- _Try it_
Filtering the records below, copy only those lines that include the word "width".

- _Records supplied_
↓
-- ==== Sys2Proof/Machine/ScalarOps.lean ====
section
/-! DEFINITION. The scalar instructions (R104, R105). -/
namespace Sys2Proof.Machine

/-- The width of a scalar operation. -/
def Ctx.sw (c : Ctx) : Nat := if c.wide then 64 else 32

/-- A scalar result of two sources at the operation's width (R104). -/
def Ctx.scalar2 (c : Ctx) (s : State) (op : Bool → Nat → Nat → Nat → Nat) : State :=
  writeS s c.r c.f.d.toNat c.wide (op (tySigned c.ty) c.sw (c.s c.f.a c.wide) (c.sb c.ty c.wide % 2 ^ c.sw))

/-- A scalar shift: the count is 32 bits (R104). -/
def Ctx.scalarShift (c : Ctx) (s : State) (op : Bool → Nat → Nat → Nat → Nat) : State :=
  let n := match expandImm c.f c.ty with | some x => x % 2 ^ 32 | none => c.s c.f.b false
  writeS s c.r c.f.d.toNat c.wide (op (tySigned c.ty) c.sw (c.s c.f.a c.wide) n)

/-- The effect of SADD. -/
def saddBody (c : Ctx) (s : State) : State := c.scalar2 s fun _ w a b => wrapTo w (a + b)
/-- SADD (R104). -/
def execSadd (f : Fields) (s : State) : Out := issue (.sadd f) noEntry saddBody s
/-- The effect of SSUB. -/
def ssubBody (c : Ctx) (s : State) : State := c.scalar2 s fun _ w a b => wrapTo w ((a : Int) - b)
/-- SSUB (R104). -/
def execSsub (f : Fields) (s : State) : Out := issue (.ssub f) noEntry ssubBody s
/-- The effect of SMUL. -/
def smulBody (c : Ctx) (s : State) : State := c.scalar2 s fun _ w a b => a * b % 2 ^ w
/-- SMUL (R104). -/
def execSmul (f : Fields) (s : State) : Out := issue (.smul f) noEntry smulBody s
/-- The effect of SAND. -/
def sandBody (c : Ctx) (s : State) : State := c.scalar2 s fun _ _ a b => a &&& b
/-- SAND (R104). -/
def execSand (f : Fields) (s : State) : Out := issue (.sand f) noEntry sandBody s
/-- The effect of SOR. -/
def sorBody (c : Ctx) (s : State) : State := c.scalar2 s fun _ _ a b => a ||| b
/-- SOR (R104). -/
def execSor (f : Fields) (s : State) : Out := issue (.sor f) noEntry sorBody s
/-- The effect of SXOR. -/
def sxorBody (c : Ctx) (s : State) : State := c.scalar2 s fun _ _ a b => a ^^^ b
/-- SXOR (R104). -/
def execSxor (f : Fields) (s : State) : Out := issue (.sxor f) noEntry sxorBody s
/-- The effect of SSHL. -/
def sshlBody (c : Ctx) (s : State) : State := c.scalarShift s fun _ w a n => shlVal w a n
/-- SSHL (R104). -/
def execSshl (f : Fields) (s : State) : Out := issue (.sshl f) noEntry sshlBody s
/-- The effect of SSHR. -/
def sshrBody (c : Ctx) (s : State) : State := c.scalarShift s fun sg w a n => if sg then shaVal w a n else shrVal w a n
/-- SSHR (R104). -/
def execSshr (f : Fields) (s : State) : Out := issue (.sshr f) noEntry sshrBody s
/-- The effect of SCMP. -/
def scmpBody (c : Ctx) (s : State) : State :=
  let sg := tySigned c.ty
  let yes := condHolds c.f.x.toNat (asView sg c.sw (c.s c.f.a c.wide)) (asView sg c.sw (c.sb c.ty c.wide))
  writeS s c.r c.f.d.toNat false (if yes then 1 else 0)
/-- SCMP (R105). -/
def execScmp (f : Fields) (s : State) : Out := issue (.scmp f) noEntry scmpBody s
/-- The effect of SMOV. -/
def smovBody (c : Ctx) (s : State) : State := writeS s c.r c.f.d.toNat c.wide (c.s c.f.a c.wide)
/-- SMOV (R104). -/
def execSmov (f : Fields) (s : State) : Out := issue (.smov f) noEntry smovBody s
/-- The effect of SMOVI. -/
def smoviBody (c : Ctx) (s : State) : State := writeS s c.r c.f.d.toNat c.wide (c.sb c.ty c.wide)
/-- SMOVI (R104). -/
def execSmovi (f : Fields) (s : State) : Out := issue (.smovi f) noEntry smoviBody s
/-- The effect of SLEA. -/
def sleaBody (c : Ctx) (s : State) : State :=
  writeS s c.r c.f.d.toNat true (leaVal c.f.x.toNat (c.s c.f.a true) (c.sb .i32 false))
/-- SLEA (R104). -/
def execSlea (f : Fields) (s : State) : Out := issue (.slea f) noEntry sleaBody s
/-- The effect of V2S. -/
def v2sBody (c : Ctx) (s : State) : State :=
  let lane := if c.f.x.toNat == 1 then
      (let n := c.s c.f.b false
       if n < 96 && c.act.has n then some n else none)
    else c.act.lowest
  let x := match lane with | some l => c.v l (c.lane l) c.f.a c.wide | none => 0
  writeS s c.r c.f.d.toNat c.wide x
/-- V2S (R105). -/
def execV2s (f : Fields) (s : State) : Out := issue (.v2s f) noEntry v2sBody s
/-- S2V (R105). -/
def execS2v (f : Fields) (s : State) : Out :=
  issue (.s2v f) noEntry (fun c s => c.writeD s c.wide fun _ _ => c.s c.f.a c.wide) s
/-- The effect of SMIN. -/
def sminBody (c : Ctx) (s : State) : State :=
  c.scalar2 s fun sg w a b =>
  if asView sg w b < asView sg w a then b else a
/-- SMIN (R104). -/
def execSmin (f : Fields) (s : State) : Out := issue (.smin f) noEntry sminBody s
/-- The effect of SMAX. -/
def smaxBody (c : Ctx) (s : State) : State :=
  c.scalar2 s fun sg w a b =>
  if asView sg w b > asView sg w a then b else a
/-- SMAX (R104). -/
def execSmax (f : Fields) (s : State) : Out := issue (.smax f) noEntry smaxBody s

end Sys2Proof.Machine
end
↑
- _Result of this exercise_
/-- The width of a scalar operation. -/
/-- A scalar result of two sources at the operation's width (R104). -/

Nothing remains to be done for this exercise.